Lately his film roles — in “No Country for Old Men,” “The Company Men,” “In the Valley of Elah” — have found him facing the dark side of human nature (not to mention the darkness at the end of the line) with varying degrees of resistance and resignation.
His choices as a director are even bleaker. He made his big-screen directing debut in 2005 with the angry, violent “The Three Burials of Melquiades Estrada,” playing an American rancher transporting his friend’s body to Mexico for burial.
With his sophomore effort, “The Homesman,” Jones gives us a revisionist Western that defies expectations at every turn.

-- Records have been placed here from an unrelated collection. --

theorem takeAck_frame (a : U16) (b : Block) :
    Block.Only [.arb, .btn, .cwy, .cwyX, .dmp, .hic, .qmg] b (takeAck a b) := by
  unfold takeAck
  with_reducible
    try lift_lets
    intro xx
    clear_value xx
    try lift_lets
    intro xx
    clear_value xx
    split
    exact .refl _ _
    refine .step (freeAcked_frame ..) (by decide) ?_
    refine .set_cwy_cwyX ?_ _ _ (by decide) (by decide)
    exact .refl _ _

theorem takeCredit_frame (w : Nat) (b : Block) :
    Block.Only [.cwy, .cwyX, .hic] b (takeCredit w b).1 := by
  unfold takeCredit
  with_reducible
    try lift_lets
    intro xx
    clear_value xx
    try lift_lets
    intro xx
    clear_value xx
    try lift_lets
    intro xx
    clear_value xx
    refine .iteFst _ ?_ ?_
    refine .step (creditViolation_frame ..) (by decide) ?_
    exact .refl _ _
    refine .step (noteWait_frame ..) (by decide) ?_
    refine .step (updGroup_frame ..) (by decide) ?_
    exact .refl _ _

theorem takeCredits_frame  (y0 : List Nat) (y1 : Block) :
    Block.Only [.cwy, .cwyX, .hic] y1 (takeCredits y0 y1) := by
  fun_induction takeCredits y0 y1
  with_reducible
    exact .refl _ _
    refine .trans ?_ (by assumption)
    refine .ofPair (by assumption) ?_
    refine .step (takeCredit_frame ..) (by decide) ?_
    exact .refl _ _
    refine .ofPair (by assumption) ?_
    refine .step (takeCredit_frame ..) (by decide) ?_
    exact .refl _ _

theorem creditReceive_frame (bytes : List U8) (b : Block) :
    Block.Only [.arb, .btn, .cwy, .cwyX, .dmp, .hic, .qmg] b (creditReceive bytes b) := by
  unfold creditReceive
  with_reducible
    try lift_lets
    intro xx
    clear_value xx
    try lift_lets
    intro xx
    clear_value xx
    try lift_lets
    intro xx
    clear_value xx
    try lift_lets
    intro xx
    clear_value xx
    try lift_lets
    intro xx
    refine Block.Only.viaVar xx ?_ (fun _ => ?_) <;> [simp only [xx]; clear_value xx]
    refine .step (crcFailure_frame ..) (by decide) ?_
    refine .set_cwy_cwyX ?_ _ _ (by decide) (by decide)
    exact .refl _ _
    refine .ite _ ?_ ?_
    exact .refl _ _
    refine .ite _ ?_ ?_
    refine .onlyIf _ (fun _ _ => ?_) ?_
    refine .step (linkReset_frame ..) (by decide) ?_
    assumption
    assumption
    refine .step (takeCredits_frame ..) (by decide) ?_
    refine .step (takeAck_frame ..) (by decide) ?_
    refine .set_cwy_cwyX ?_ _ _ (by decide) (by decide)
    exact .refl _ _

theorem transmit_frame (g : Fin 64) (u : Nat) (b : Block) :
    Block.Only [.cwy, .cwyX] b (transmit g u b) := by
  unfold transmit
  with_reducible
    try lift_lets
    intro xx
    clear_value xx
    try lift_lets
    intro xx
    clear_value xx
    try lift_lets
    intro xx
    clear_value xx
    try lift_lets
    intro xx
    refine Block.Only.viaVar xx ?_ (fun _ => ?_) <;> [simp only [xx]; clear_value xx]
    refine .set_cwy_cwyX ?_ _ _ (by decide) (by decide)
    exact .refl _ _
    refine .step (noteWait_frame ..) (by decide) ?_
    refine .step (updGroup_frame ..) (by decide) ?_
    assumption

theorem recordSend_frame (b : Block) :
    Block.Only [.arb, .btn, .cwy, .cwyX, .dmp, .hic, .qmg] b (recordSend b) := by
  unfold recordSend
  with_reducible
    try lift_lets
    intro xx
    clear_value xx
    refine .ite _ ?_ ?_
    exact .refl _ _
    split
    dsimp (zetaDelta := true) only
    split
    refine .ite _ ?_ ?_
    exact .refl _ _
    refine .step (transmit_frame ..) (by decide) ?_
    refine .set_cwy ?_ _ (by decide)
    exact .refl _ _
    exact .refl _ _
    dsimp (zetaDelta := true) only
    split
    refine .ite _ ?_ ?_
    exact .refl _ _
    refine .step (transmit_frame ..) (by decide) ?_
    refine .set_cwy ?_ _ (by decide)
    exact .refl _ _
    split
    refine .ofPair (by assumption) ?_
    refine .step (qDequeue_frame ..) (by decide) ?_
    exact .refl _ _
    refine .step (transmit_frame ..) (by decide) ?_
    refine .set_cwy ?_ _ (by decide)
    refine .ofPair (by assumption) ?_
    refine .step (qDequeue_frame ..) (by decide) ?_
    exact .refl _ _

theorem ackTimeout_frame (b : Block) :
    Block.Only [.cwy, .cwyX, .hic, .prior, .tide] b (ackTimeout b) := by
  unfold ackTimeout
  with_reducible
    try lift_lets
    intro xx
    clear_value xx
    refine .ite _ ?_ ?_
    refine .afterTicks (by decide) (by decide) (fun _ _ => ?_) ?_
    try lift_lets
    intro xx
    clear_value xx
    try lift_lets
    intro xx
    clear_value xx
    try lift_lets
    intro xx
    clear_value xx
    try lift_lets
    intro xx
    refine Block.Only.viaVar xx ?_ (fun _ => ?_) <;> [simp only [xx]; clear_value xx]
    refine .set_cwy_cwyX ?_ _ _ (by decide) (by decide)
    assumption
    refine .onlyIf _ (fun _ _ => ?_) ?_
    refine .step (linkReset_frame ..) (by decide) ?_
    assumption
    assumption
    exact .refl _ _
    exact .refl _ _

theorem groupStall_frame (g : Fin 64) (b : Block) :
    Block.Only [.cwy, .hic, .prior, .tide] b (groupStall g b) := by
  unfold groupStall
  with_reducible
    split
    exact .refl _ _
    refine .afterTicks (by decide) (by decide) (fun _ _ => ?_) ?_
    try lift_lets
    intro xx
    clear_value xx
    refine .onlyIf _ (fun _ _ => ?_) ?_
    refine .step (irq_frame ..) (by decide) ?_
    assumption
    refine .step (updGroup_frame ..) (by decide) ?_
    assumption
    exact .refl _ _

theorem linkUp_frame (b : Block) :
    Block.Only [.cwy, .cwyX, .hic, .mbx, .rpl] b (linkUp b) := by
  unfold linkUp
  with_reducible
    try lift_lets
    intro xx
    clear_value xx
    try lift_lets
    intro xx
    clear_value xx
    try lift_lets
    intro xx
    clear_value xx
    try lift_lets
    intro xx
    refine Block.Only.viaVar xx ?_ (fun _ => ?_) <;> [simp only [xx]; clear_value xx]
    refine .set_cwy_cwyX ?_ _ _ (by decide) (by decide)
    exact .refl _ _
    refine .ite _ ?_ ?_
    split
    refine .step (ok_frame ..) (by decide) ?_
    refine .set_cwy_cwyX ?_ _ _ (by decide) (by decide)
    refine .forAll (fun _ _ _ => ?_) _ ?_
    refine .step (noteWait_frame ..) (by decide) ?_
    assumption
    refine .step (irq_frame ..) (by decide) ?_
    assumption
    refine .forAll (fun _ _ _ => ?_) _ ?_
    refine .step (noteWait_frame ..) (by decide) ?_
    assumption
    refine .step (irq_frame ..) (by decide) ?_
    assumption
    exact .refl _ _

theorem trainingTimeout_frame (b : Block) :
    Block.Only [.cwy, .cwyX, .mbx, .prior, .rpl, .tide] b (trainingTimeout b) := by
  unfold trainingTimeout
  with_reducible
    refine .ite _ ?_ ?_
    refine .afterTicks (by decide) (by decide) (fun _ _ => ?_) ?_
    refine .ite _ ?_ ?_
    try lift_lets
    intro xx
    clear_value xx
    split
    refine .step (refuse_frame ..) (by decide) ?_
    refine .set_cwy_cwyX ?_ _ _ (by decide) (by decide)
    assumption
    assumption
    try lift_lets
    intro xx
    clear_value xx
    try lift_lets
    intro xx
    clear_value xx
    try lift_lets
    intro xx
    clear_value xx
    refine .set_cwy_cwyX ?_ _ _ (by decide) (by decide)
    split
    refine .step (refuse_frame ..) (by decide) ?_
    refine .set_cwy_cwyX ?_ _ _ (by decide) (by decide)
    assumption
    assumption
    exact .refl _ _
    exact .refl _ _

theorem receiveClockStable_frame (b : Block) :
    Block.Only [.cwy] b (receiveClockStable b) := by
  unfold receiveClockStable
  with_reducible
    refine .ite _ ?_ ?_
    try lift_lets
    intro xx
    clear_value xx
    try lift_lets
    intro xx
    clear_value xx
    refine .set_cwy ?_ _ (by decide)
    refine .set_cwy ?_ _ (by decide)
    exact .refl _ _
    try lift_lets
    intro xx
    clear_value xx
    refine .set_cwy ?_ _ (by decide)
    refine .set_cwy ?_ _ (by decide)
    exact .refl _ _

theorem clockLost_frame (b : Block) :
    Block.Only [.cwy, .cwyX, .hic] b (clockLost b) := by
  unfold clockLost
  with_reducible
    try lift_lets
    intro xx
    clear_value xx
    try lift_lets
    intro xx
    refine Block.Only.viaVar xx ?_ (fun _ => ?_) <;> [simp only [xx]; clear_value xx]
    refine .set_cwy ?_ _ (by decide)
    exact .refl _ _
    refine .ite _ ?_ ?_
    refine .step (linkReset_frame ..) (by decide) ?_
    assumption
    assumption

theorem cwySetLink_frame (m : Fin 4) (b : Block) :
    Block.Only [.arb, .cwy, .cwyX, .hic, .mbx, .pea, .rpl] b (cwySetLink m b) := by
  unfold cwySetLink
  with_reducible
    try lift_lets
    intro xx
    clear_value xx
    try lift_lets
    intro xx
    clear_value xx
    refine .checked (by decide) (by decide) (fun _ _ => ?_) ?_
    try lift_lets
    intro xx
    clear_value xx
    try lift_lets
    intro xx
    clear_value xx
    try lift_lets
    intro xx
    refine Block.Only.viaVar xx ?_ (fun _ => ?_) <;> [simp only [xx]; clear_value xx]
    refine .set_cwy_cwyX ?_ _ _ (by decide) (by decide)
    assumption
    refine .step (ok_frame ..) (by decide) ?_
    refine .step (saveSettings_frame ..) (by decide) ?_
    refine .ite _ ?_ ?_
    refine .set_cwy_cwyX ?_ _ _ (by decide) (by decide)
    assumption
    refine .ite _ ?_ ?_
    refine .step (linkReset_frame ..) (by decide) ?_
    assumption
    assumption
    exact .refl _ _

It’s a genuine art film in the vein of Aussie productions like “The Proposition.” Moreover, “The Homesman” embraces a world view as bleak as anything from Cormac McCarthy.
Hilary Swank is Mary Bee Cuddy, a single woman operating her small farm in the Nebraska Territory of the 1850s. In the opening scene she proposes marriage to her closest neighbor, a fellow eight or nine years her junior. Her arguments are pragmatic rather than romantic.
For her effort Mary Bee is rejected as “homely and bossy.” Well, she is definitely both. But she is also, as she says, “uncommonly alone.”
The plot of “The Homesman” is kicked into gear by three local women, played by Miranda Otto, Sonja Richter and Grace Gummer (Meryl Streep’s daughter), who all have gone mad during a miserable Nebraska winter.
The causes of their mental breakdowns are varied: crop failures, the diphtheria deaths of children, the peculiar form of stir-craziness generated by flat, empty landscapes under never-ending skies. One woman has thrown her newborn child into a freezing privy. One is catatonic. Another can’t stop shrieking and biting.
Perhaps sensing how close she is to joining them, Mary Bee volunteers to guide these three lost souls across 200 miles of prairie to western Iowa, where a church is willing to take them in and send them along to their families in the East.
Along the way she picks up George Briggs (Jones), a bewhiskered reprobate whom she discovers bound and sitting atop a horse with a rope around his neck. Accused of claim jumping, Briggs has been left to hang by vigilantes. Mary Bee offers him the chance to live and the promise of $300 if he will accompany her and the mad women all the way to Iowa.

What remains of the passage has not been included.